(Listed entries begins)

/-- Reservations of a queue land in their order, at most `n` of them. -/
def State.landReservations (s : State) (id : QueueId) : Nat → State
  | 0 => s
  | n + 1 => match s.landReservation id with
    | some s1 => s1.landReservations id n
    | none => s

/-- A pop (R201): earlier reservations are served first. A helper thread's pop reads zero and removes
nothing, once the queue is bound and inbound. Log entry 80, DEDUCED. -/
def State.popWord (s : State) (t : TRef) (q : BitVec 3) : QOut :=
  match (s.thread t).bind q with
  | .unbound => .trap 0x94#8 0#8 none
  | .mxdrain _ | .hit | .ringIn _ =>
    if (s.thread t).helper then .ok s 0
    else
      let id := s.queueId t q
      let n := (s.threads.map fun x => x.pend.length).foldl (· + ·) 0
      let s1 := s.landReservations id n
      if (s1.oldestReservation id).isSome then .wait else s1.takeFront t q
  | _ => .trap 0x95#8 0#8 none

/-! ## Feed channels -/

/-- Blocks per row of WIDTH (R218). -/
def feedBlocks (width : Nat) : Nat := if width = 0 then 3 else if width = 1 then 6 else 12
/-- The scale words of a packet (R218). -/
def feedScaleWords (h : Word) : Nat :=
  if bit h 5 then (fieldNat h 7 6 + feedBlocks (fieldNat h 9 8) - 1) / 4 + 1 else 0
/-- The subcode of a discarded header, if any (R220). A header with both faults gets 1; the spec does not say which (log
entry 100, DESIGN CHOICE). -/
def feedHeaderErr (h : Word) : Option Byte :=
  if fieldNat h 31 24 ≠ 0xa5 ∨ fieldNat h 23 10 ≠ 0 ∨ bit h 4 ∨ (fieldNat h 7 6 ≠ 0 ∧ ¬ bit h 5) then
    some 1#8
  else if fieldNat h 9 8 = 3 then some 2#8 else none
/-- The scale byte of block `k` of a packet (R218). -/
def feedScale (h : Word) (ws : List Word) (k : Nat) : Byte :=
  if bit h 5 ∧ k < feedBlocks (fieldNat h 9 8) then
    let j := fieldNat h 7 6 + k
    BitVec.ofNat 8 ((ws.getD (j / 4) 0).toNat / 2 ^ (8 * (j % 4)))
  else 0x7f#8
/-- The row and the scale row of a whole packet (R218). -/
def feedRow (h : Word) (ws : List Word) : List Byte × List Byte :=
  ((ws.drop (feedScaleWords h)).flatMap fun w => toLe 4 w.toNat, (List.range 12).map (feedScale h ws))

/-- A word pushed to a feed channel (R218 to R221). `addr` is the pushing instruction word. Of several words discarded
before the thread's next run boundary the first one's trap stands; the spec does not say which (log entry 100, DESIGN
CHOICE). A row goes to the staging buffer only while the sequencer's contents are the workgroup's; otherwise no xpop
will serve the push, and it stays parked (R209, R237). -/
def State.feedWord (s : State) (t : TRef) (q : BitVec 3) (x : Nat) (addr : DWord) (w : Word) : QOut :=
  let th := s.thread t
  let c := s.crewCol t.cid
  let setPacket (s : State) (ws : List Word) : State :=
    s.updThread t fun y => { y with packet := y.packet.setIfInBounds q.toNat ws }
  match th.packet[q.toNat]?.getD [] with
  | [] =>
    match feedHeaderErr w with
    | some sub =>
      let trap : TrapInfo := ⟨0x71#8, 0, addr, (0#16 ++ sub ++ 0#8 ++ w : BitVec 64)⟩
      .ok (s.updThread t fun y => { y with boundary := y.boundary <|> some trap }) 0
    | none =>
      if 255 ≤ (s.crew t.cid).count .matrix then .wait
      else
        let (id, s1) := s.fresh
        .ok (setPacket (s1.addOp t.cid .matrix id) [w]) 0
  | h :: ws =>
    let ws' := ws ++ [w]
    if ws'.length < feedScaleWords h + 48 then .ok (setPacket s (h :: ws')) 0
    else
      let st := (s.col c).seqr.staging[x]?.getD {}
      let row := fieldNat h 3 0
      if bit st.full row ∨ (s.col c).seqr.owner ≠ some (s.crew t.cid).wid then .wait
      else
        let (data, scales) := feedRow h ws'
        let st' : Staging := {
          tile := { rows := st.tile.rows.setIfInBounds row data
                    scales := st.tile.scales.setIfInBounds row scales }
          full := st.full ||| BitVec.ofNat 16 (2 ^ row)
          crews := st.crews ++ [t.cid] }
        .ok (setPacket (s.updCol c fun y => { y with seqr := { y.seqr with
          staging := y.seqr.staging.setIfInBounds x st' } }) []) 0

/-- The oldest counted rows of a crew complete: xpop took them, or they were discarded (R221). -/
def State.dropRows (s : State) (cid n : Nat) : State :=
  s.updCrew cid fun c => { c with ops := (c.ops.foldl (fun (acc : Nat × List EngOp) o =>
    if o.cls == .matrix && acc.1 != 0 then (acc.1 - 1, acc.2) else (acc.1, acc.2 ++ [o])) (n, [])).2 }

(Listed entries ends)

Work item:
Could you write out, exactly as they stand, only the lines above that begin at the line with "words of a packet (R218). -/" and stop after the line with "((ws.drop (feedScaleWords h)).flatMap"?

Finished task:
/-- The scale words of a packet (R218). -/
def feedScaleWords (h : Word) : Nat :=
  if bit h 5 then (fieldNat h 7 6 + feedBlocks (fieldNat h 9 8) - 1) / 4 + 1 else 0
/-- The subcode of a discarded header, if any (R220). A header with both faults gets 1; the spec does not say which (log
entry 100, DESIGN CHOICE). -/
def feedHeaderErr (h : Word) : Option Byte :=
  if fieldNat h 31 24 ≠ 0xa5 ∨ fieldNat h 23 10 ≠ 0 ∨ bit h 4 ∨ (fieldNat h 7 6 ≠ 0 ∧ ¬ bit h 5) then
    some 1#8
  else if fieldNat h 9 8 = 3 then some 2#8 else none
/-- The scale byte of block `k` of a packet (R218). -/
def feedScale (h : Word) (ws : List Word) (k : Nat) : Byte :=
  if bit h 5 ∧ k < feedBlocks (fieldNat h 9 8) then
    let j := fieldNat h 7 6 + k
    BitVec.ofNat 8 ((ws.getD (j / 4) 0).toNat / 2 ^ (8 * (j % 4)))
  else 0x7f#8
/-- The row and the scale row of a whole packet (R218). -/
def feedRow (h : Word) (ws : List Word) : List Byte × List Byte :=
  ((ws.drop (feedScaleWords h)).flatMap fun w => toLe 4 w.toNat, (List.range 12).map (feedScale h ws))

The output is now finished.